**YOUR GOAL**
Copy out all the data, word for word.

[Data extracted from a collection]
++++++

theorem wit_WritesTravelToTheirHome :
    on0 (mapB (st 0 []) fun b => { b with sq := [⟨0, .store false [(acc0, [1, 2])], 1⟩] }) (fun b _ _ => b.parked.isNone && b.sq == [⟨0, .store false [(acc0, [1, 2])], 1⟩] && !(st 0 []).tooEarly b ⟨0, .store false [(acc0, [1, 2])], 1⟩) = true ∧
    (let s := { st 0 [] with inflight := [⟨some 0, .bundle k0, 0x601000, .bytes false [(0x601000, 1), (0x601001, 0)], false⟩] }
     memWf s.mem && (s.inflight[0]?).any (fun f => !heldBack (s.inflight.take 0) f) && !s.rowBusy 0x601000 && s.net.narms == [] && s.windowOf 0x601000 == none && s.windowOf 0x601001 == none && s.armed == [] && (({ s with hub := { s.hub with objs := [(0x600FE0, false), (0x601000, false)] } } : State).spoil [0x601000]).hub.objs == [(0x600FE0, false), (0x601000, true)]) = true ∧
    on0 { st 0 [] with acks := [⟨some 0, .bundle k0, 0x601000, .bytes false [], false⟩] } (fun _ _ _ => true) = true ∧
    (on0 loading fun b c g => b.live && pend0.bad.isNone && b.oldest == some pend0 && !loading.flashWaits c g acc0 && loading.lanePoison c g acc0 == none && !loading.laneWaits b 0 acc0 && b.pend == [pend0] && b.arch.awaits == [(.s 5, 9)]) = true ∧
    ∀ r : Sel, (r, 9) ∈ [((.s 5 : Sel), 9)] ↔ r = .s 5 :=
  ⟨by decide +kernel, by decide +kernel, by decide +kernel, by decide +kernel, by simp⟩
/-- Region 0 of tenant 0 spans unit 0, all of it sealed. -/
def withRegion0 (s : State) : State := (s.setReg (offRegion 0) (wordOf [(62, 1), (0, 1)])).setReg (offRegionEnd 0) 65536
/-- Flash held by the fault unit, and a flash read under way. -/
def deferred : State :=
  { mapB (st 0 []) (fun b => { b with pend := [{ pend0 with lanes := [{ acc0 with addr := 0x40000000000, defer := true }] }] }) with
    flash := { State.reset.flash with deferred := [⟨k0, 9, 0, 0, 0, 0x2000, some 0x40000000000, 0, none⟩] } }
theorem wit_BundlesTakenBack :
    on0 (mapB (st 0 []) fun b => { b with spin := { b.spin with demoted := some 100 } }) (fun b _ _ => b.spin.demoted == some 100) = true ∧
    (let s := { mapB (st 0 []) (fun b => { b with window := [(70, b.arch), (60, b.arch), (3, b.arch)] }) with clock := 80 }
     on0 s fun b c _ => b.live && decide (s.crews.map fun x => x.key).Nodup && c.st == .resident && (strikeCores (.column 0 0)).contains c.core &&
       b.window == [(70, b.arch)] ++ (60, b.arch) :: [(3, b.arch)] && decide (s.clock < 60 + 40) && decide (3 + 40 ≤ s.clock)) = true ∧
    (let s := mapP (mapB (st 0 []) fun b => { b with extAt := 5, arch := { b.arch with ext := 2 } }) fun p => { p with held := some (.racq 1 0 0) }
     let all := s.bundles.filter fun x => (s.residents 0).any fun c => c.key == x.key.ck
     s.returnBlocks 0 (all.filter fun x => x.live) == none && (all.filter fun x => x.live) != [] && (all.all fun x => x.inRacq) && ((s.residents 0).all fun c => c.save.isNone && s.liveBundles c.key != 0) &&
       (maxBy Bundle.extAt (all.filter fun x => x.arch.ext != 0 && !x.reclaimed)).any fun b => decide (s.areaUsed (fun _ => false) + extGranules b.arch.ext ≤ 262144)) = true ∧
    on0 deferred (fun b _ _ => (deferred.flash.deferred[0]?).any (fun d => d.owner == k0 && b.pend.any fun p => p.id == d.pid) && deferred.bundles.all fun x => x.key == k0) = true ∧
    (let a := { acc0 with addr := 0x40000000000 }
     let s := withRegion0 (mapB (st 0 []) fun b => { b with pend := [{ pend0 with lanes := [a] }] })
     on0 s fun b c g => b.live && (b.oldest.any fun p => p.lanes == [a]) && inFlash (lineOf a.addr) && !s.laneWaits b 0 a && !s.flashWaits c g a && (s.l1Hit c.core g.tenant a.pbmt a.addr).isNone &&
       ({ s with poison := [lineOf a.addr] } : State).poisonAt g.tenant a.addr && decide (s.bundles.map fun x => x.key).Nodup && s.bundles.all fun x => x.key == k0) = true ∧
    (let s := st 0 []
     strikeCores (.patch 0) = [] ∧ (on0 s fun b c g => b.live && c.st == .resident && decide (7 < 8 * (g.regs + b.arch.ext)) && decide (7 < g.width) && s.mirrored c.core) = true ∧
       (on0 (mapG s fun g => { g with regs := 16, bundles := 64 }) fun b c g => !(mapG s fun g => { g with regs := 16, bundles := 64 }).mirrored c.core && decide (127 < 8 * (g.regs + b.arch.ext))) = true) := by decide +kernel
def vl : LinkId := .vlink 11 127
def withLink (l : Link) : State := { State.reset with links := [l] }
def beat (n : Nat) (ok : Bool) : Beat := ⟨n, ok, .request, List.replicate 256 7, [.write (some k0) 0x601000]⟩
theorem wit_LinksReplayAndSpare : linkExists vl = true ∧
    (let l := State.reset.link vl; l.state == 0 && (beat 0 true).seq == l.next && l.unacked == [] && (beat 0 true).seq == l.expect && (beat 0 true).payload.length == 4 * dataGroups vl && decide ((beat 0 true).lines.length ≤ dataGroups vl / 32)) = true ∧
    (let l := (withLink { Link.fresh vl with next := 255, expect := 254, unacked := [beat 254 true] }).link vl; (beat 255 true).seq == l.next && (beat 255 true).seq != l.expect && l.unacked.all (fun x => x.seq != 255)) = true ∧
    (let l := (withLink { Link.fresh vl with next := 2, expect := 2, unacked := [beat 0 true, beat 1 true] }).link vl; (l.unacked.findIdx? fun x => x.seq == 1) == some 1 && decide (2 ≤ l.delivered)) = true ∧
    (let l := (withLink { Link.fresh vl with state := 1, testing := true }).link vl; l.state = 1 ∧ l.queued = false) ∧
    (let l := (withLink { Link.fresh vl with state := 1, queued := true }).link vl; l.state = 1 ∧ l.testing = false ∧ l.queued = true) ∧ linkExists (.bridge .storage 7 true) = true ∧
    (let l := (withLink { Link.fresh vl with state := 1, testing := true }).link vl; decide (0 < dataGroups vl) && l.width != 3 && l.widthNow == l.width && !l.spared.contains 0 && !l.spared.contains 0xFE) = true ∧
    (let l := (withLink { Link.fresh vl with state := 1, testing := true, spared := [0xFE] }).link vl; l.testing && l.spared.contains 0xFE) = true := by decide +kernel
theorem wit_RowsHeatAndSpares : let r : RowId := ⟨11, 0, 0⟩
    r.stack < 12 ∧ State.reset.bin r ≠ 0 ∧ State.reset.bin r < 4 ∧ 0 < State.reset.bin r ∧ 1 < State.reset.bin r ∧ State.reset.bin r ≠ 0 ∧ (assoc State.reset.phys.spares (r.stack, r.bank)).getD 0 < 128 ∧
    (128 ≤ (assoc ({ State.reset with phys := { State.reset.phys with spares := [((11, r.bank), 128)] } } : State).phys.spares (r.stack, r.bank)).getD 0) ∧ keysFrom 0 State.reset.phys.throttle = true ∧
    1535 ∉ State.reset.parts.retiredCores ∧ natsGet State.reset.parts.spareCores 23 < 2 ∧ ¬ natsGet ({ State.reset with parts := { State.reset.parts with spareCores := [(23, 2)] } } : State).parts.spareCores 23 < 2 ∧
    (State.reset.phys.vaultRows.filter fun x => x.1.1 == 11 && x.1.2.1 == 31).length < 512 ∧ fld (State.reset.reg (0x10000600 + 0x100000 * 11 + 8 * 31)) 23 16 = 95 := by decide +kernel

++++++

**PROBLEM SOLUTION**
theorem wit_WritesTravelToTheirHome :
    on0 (mapB (st 0 []) fun b => { b with sq := [⟨0, .store false [(acc0, [1, 2])], 1⟩] }) (fun b _ _ => b.parked.isNone && b.sq == [⟨0, .store false [(acc0, [1, 2])], 1⟩] && !(st 0 []).tooEarly b ⟨0, .store false [(acc0, [1, 2])], 1⟩) = true ∧
    (let s := { st 0 [] with inflight := [⟨some 0, .bundle k0, 0x601000, .bytes false [(0x601000, 1), (0x601001, 0)], false⟩] }
     memWf s.mem && (s.inflight[0]?).any (fun f => !heldBack (s.inflight.take 0) f) && !s.rowBusy 0x601000 && s.net.narms == [] && s.windowOf 0x601000 == none && s.windowOf 0x601001 == none && s.armed == [] && (({ s with hub := { s.hub with objs := [(0x600FE0, false), (0x601000, false)] } } : State).spoil [0x601000]).hub.objs == [(0x600FE0, false), (0x601000, true)]) = true ∧
    on0 { st 0 [] with acks := [⟨some 0, .bundle k0, 0x601000, .bytes false [], false⟩] } (fun _ _ _ => true) = true ∧
    (on0 loading fun b c g => b.live && pend0.bad.isNone && b.oldest == some pend0 && !loading.flashWaits c g acc0 && loading.lanePoison c g acc0 == none && !loading.laneWaits b 0 acc0 && b.pend == [pend0] && b.arch.awaits == [(.s 5, 9)]) = true ∧
    ∀ r : Sel, (r, 9) ∈ [((.s 5 : Sel), 9)] ↔ r = .s 5 :=
  ⟨by decide +kernel, by decide +kernel, by decide +kernel, by decide +kernel, by simp⟩
/-- Region 0 of tenant 0 spans unit 0, all of it sealed. -/
def withRegion0 (s : State) : State := (s.setReg (offRegion 0) (wordOf [(62, 1), (0, 1)])).setReg (offRegionEnd 0) 65536
/-- Flash held by the fault unit, and a flash read under way. -/
def deferred : State :=
  { mapB (st 0 []) (fun b => { b with pend := [{ pend0 with lanes := [{ acc0 with addr := 0x40000000000, defer := true }] }] }) with
    flash := { State.reset.flash with deferred := [⟨k0, 9, 0, 0, 0, 0x2000, some 0x40000000000, 0, none⟩] } }
theorem wit_BundlesTakenBack :
    on0 (mapB (st 0 []) fun b => { b with spin := { b.spin with demoted := some 100 } }) (fun b _ _ => b.spin.demoted == some 100) = true ∧
    (let s := { mapB (st 0 []) (fun b => { b with window := [(70, b.arch), (60, b.arch), (3, b.arch)] }) with clock := 80 }
     on0 s fun b c _ => b.live && decide (s.crews.map fun x => x.key).Nodup && c.st == .resident && (strikeCores (.column 0 0)).contains c.core &&
       b.window == [(70, b.arch)] ++ (60, b.arch) :: [(3, b.arch)] && decide (s.clock < 60 + 40) && decide (3 + 40 ≤ s.clock)) = true ∧
    (let s := mapP (mapB (st 0 []) fun b => { b with extAt := 5, arch := { b.arch with ext := 2 } }) fun p => { p with held := some (.racq 1 0 0) }
     let all := s.bundles.filter fun x => (s.residents 0).any fun c => c.key == x.key.ck
     s.returnBlocks 0 (all.filter fun x => x.live) == none && (all.filter fun x => x.live) != [] && (all.all fun x => x.inRacq) && ((s.residents 0).all fun c => c.save.isNone && s.liveBundles c.key != 0) &&
       (maxBy Bundle.extAt (all.filter fun x => x.arch.ext != 0 && !x.reclaimed)).any fun b => decide (s.areaUsed (fun _ => false) + extGranules b.arch.ext ≤ 262144)) = true ∧
    on0 deferred (fun b _ _ => (deferred.flash.deferred[0]?).any (fun d => d.owner == k0 && b.pend.any fun p => p.id == d.pid) && deferred.bundles.all fun x => x.key == k0) = true ∧
    (let a := { acc0 with addr := 0x40000000000 }
     let s := withRegion0 (mapB (st 0 []) fun b => { b with pend := [{ pend0 with lanes := [a] }] })
     on0 s fun b c g => b.live && (b.oldest.any fun p => p.lanes == [a]) && inFlash (lineOf a.addr) && !s.laneWaits b 0 a && !s.flashWaits c g a && (s.l1Hit c.core g.tenant a.pbmt a.addr).isNone &&
       ({ s with poison := [lineOf a.addr] } : State).poisonAt g.tenant a.addr && decide (s.bundles.map fun x => x.key).Nodup && s.bundles.all fun x => x.key == k0) = true ∧
    (let s := st 0 []
     strikeCores (.patch 0) = [] ∧ (on0 s fun b c g => b.live && c.st == .resident && decide (7 < 8 * (g.regs + b.arch.ext)) && decide (7 < g.width) && s.mirrored c.core) = true ∧
       (on0 (mapG s fun g => { g with regs := 16, bundles := 64 }) fun b c g => !(mapG s fun g => { g with regs := 16, bundles := 64 }).mirrored c.core && decide (127 < 8 * (g.regs + b.arch.ext))) = true) := by decide +kernel
def vl : LinkId := .vlink 11 127
def withLink (l : Link) : State := { State.reset with links := [l] }
def beat (n : Nat) (ok : Bool) : Beat := ⟨n, ok, .request, List.replicate 256 7, [.write (some k0) 0x601000]⟩
theorem wit_LinksReplayAndSpare : linkExists vl = true ∧
    (let l := State.reset.link vl; l.state == 0 && (beat 0 true).seq == l.next && l.unacked == [] && (beat 0 true).seq == l.expect && (beat 0 true).payload.length == 4 * dataGroups vl && decide ((beat 0 true).lines.length ≤ dataGroups vl / 32)) = true ∧
    (let l := (withLink { Link.fresh vl with next := 255, expect := 254, unacked := [beat 254 true] }).link vl; (beat 255 true).seq == l.next && (beat 255 true).seq != l.expect && l.unacked.all (fun x => x.seq != 255)) = true ∧
    (let l := (withLink { Link.fresh vl with next := 2, expect := 2, unacked := [beat 0 true, beat 1 true] }).link vl; (l.unacked.findIdx? fun x => x.seq == 1) == some 1 && decide (2 ≤ l.delivered)) = true ∧
    (let l := (withLink { Link.fresh vl with state := 1, testing := true }).link vl; l.state = 1 ∧ l.queued = false) ∧
    (let l := (withLink { Link.fresh vl with state := 1, queued := true }).link vl; l.state = 1 ∧ l.testing = false ∧ l.queued = true) ∧ linkExists (.bridge .storage 7 true) = true ∧
    (let l := (withLink { Link.fresh vl with state := 1, testing := true }).link vl; decide (0 < dataGroups vl) && l.width != 3 && l.widthNow == l.width && !l.spared.contains 0 && !l.spared.contains 0xFE) = true ∧
    (let l := (withLink { Link.fresh vl with state := 1, testing := true, spared := [0xFE] }).link vl; l.testing && l.spared.contains 0xFE) = true := by decide +kernel
theorem wit_RowsHeatAndSpares : let r : RowId := ⟨11, 0, 0⟩
    r.stack < 12 ∧ State.reset.bin r ≠ 0 ∧ State.reset.bin r < 4 ∧ 0 < State.reset.bin r ∧ 1 < State.reset.bin r ∧ State.reset.bin r ≠ 0 ∧ (assoc State.reset.phys.spares (r.stack, r.bank)).getD 0 < 128 ∧
    (128 ≤ (assoc ({ State.reset with phys := { State.reset.phys with spares := [((11, r.bank), 128)] } } : State).phys.spares (r.stack, r.bank)).getD 0) ∧ keysFrom 0 State.reset.phys.throttle = true ∧
    1535 ∉ State.reset.parts.retiredCores ∧ natsGet State.reset.parts.spareCores 23 < 2 ∧ ¬ natsGet ({ State.reset with parts := { State.reset.parts with spareCores := [(23, 2)] } } : State).parts.spareCores 23 < 2 ∧
    (State.reset.phys.vaultRows.filter fun x => x.1.1 == 11 && x.1.2.1 == 31).length < 512 ∧ fld (State.reset.reg (0x10000600 + 0x100000 * 11 + 8 * 31)) 23 16 = 95 := by decide +kernel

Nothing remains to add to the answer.